___ DATASET RECORDS
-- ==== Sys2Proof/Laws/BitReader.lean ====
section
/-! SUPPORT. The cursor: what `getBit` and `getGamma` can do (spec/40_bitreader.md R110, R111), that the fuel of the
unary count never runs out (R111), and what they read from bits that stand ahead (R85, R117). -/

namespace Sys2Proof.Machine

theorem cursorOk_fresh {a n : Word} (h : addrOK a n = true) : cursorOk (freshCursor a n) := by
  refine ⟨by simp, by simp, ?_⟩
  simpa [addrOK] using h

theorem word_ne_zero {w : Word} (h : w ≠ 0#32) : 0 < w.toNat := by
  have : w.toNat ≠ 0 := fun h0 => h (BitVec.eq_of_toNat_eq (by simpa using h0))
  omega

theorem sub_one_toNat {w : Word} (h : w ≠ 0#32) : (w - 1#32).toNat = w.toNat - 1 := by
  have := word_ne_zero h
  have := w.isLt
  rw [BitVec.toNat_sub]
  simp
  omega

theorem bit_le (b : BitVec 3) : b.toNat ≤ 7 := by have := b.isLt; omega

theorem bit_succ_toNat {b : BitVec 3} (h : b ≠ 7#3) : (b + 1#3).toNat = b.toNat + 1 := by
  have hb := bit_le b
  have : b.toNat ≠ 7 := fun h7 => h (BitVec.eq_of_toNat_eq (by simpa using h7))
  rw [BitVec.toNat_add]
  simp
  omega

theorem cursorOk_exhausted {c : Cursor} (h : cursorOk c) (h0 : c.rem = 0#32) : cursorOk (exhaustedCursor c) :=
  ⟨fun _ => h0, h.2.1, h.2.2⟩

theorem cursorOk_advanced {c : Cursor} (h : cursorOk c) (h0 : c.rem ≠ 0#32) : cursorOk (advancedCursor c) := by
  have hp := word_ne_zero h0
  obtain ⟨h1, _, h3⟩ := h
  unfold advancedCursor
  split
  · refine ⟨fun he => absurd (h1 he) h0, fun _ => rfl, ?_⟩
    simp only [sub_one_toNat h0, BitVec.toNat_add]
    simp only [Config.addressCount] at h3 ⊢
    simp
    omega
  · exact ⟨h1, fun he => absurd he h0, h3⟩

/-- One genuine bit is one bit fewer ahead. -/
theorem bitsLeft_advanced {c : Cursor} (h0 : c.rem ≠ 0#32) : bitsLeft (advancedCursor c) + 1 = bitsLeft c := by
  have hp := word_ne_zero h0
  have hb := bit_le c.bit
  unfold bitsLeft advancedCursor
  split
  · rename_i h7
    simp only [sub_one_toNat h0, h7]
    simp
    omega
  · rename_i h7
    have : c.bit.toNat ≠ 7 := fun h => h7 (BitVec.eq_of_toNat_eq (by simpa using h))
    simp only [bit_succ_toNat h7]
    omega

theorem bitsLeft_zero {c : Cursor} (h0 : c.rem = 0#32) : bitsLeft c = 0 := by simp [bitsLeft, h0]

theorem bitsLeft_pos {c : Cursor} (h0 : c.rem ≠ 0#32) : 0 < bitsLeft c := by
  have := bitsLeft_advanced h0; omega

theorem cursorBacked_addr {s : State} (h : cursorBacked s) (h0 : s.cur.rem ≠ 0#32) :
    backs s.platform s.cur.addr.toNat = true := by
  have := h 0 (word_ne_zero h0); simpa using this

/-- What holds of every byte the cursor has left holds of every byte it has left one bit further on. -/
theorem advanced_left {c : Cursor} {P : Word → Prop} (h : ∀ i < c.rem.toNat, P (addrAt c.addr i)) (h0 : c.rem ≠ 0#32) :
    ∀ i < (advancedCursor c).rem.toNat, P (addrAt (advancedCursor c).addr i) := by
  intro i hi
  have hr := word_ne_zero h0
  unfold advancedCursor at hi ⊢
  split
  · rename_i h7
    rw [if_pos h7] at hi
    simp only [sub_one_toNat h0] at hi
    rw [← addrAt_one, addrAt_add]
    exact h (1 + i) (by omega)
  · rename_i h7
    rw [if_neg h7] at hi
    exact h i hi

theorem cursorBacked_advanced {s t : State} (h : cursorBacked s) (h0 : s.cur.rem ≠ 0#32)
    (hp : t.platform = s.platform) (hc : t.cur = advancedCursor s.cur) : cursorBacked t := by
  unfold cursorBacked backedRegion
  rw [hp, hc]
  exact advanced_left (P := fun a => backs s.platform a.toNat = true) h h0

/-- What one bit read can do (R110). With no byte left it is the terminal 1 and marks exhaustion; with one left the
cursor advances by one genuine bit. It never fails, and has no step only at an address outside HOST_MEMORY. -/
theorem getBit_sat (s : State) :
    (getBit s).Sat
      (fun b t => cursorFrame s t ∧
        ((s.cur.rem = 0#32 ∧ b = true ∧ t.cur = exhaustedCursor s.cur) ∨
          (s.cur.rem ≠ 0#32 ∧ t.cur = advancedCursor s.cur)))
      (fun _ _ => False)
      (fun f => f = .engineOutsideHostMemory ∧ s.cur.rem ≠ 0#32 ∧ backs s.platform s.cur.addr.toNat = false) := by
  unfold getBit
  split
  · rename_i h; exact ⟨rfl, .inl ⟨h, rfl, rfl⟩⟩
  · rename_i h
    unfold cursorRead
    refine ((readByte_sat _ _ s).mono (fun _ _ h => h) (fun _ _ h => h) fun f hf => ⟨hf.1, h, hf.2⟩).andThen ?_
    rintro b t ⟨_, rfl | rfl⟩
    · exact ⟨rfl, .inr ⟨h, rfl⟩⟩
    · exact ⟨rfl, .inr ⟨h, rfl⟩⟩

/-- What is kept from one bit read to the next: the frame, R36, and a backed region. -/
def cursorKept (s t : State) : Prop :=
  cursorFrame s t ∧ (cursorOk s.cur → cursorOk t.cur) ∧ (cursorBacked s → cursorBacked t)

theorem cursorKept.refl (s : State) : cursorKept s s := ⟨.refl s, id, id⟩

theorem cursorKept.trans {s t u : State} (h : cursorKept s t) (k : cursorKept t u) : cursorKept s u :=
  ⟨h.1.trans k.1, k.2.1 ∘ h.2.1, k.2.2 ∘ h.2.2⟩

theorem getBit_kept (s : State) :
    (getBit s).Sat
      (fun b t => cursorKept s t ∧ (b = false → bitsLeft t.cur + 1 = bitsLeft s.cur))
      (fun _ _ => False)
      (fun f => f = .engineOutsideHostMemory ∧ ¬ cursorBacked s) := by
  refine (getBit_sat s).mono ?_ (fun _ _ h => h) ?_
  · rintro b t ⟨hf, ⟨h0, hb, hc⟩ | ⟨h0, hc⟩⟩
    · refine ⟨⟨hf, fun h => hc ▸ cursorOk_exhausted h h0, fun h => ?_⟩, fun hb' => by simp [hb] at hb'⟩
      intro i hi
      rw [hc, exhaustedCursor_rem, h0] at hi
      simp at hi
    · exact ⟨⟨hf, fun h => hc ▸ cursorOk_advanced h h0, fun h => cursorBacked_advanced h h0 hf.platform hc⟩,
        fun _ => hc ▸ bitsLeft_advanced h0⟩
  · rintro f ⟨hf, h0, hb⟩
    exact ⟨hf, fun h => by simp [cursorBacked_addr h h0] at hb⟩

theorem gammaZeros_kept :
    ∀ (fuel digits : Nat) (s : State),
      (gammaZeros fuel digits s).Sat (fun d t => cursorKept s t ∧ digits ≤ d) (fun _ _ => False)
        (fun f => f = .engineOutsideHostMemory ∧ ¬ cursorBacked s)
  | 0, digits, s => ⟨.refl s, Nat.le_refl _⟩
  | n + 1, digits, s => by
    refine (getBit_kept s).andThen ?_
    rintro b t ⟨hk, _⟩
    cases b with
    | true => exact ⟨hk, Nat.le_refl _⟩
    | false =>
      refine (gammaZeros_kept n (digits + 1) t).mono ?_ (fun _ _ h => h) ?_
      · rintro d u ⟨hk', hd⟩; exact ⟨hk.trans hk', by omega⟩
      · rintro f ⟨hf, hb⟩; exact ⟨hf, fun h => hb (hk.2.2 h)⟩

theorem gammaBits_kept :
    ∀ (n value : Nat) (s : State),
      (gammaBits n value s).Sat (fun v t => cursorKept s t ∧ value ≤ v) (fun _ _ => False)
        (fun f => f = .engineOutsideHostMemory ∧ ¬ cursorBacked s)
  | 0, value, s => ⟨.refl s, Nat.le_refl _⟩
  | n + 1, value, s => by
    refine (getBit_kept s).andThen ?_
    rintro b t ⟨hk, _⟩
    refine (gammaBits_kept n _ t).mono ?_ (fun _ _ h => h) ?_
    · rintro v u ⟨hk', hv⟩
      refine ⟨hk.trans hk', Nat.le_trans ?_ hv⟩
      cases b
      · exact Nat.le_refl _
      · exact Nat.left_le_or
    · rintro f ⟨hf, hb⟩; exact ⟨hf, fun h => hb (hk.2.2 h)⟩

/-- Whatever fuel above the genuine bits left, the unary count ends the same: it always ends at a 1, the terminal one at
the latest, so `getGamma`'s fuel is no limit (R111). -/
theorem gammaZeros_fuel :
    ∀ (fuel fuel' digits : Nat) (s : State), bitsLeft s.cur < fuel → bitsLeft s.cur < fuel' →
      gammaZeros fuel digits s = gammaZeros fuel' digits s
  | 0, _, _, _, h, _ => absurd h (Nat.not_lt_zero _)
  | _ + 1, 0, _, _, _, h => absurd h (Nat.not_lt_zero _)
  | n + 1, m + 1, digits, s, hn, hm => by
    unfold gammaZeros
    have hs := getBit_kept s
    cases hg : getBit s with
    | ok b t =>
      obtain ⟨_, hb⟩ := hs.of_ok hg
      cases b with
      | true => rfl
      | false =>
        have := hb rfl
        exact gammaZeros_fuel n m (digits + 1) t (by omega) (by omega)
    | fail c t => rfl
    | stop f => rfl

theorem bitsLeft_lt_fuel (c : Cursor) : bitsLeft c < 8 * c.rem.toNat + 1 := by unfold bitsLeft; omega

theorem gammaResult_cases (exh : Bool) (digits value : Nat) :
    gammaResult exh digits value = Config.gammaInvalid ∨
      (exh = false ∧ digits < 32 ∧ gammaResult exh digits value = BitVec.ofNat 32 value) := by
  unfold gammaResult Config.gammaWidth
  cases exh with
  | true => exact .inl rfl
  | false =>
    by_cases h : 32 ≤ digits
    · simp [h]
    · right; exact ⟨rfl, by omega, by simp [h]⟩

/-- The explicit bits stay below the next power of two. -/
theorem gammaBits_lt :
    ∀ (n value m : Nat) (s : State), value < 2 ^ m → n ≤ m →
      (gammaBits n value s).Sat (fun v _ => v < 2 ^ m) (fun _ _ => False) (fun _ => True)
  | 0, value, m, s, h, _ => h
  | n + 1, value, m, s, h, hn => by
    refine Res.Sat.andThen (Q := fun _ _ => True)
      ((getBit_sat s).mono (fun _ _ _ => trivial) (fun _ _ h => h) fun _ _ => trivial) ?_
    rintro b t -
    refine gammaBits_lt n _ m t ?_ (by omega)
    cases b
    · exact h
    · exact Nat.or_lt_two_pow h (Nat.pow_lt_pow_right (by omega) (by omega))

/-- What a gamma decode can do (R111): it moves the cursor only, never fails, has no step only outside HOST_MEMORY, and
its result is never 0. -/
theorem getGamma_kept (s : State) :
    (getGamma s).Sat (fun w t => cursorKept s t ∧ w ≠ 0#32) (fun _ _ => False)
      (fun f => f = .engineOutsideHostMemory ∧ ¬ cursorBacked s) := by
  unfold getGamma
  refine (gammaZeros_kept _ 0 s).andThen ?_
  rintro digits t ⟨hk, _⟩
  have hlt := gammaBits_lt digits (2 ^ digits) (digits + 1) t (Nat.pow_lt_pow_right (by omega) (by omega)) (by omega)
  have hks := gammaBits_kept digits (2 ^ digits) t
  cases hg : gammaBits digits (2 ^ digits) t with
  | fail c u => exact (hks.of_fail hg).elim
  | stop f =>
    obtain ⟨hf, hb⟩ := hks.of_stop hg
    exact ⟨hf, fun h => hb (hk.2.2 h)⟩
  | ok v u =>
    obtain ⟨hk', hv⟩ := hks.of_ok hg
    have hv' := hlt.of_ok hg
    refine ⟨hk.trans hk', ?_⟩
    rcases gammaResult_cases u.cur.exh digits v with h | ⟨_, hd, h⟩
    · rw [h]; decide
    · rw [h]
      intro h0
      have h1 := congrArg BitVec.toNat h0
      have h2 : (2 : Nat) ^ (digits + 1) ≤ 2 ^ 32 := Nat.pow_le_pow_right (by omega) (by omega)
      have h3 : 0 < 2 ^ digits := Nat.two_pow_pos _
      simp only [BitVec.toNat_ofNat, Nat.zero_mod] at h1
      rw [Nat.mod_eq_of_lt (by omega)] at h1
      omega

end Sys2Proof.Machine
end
______
> [YOUR ASSIGNMENT]: Taking the listing above line by line, say how many lines include the string "unary", and give only that number.

> [RESULT OF THE TASK]: 2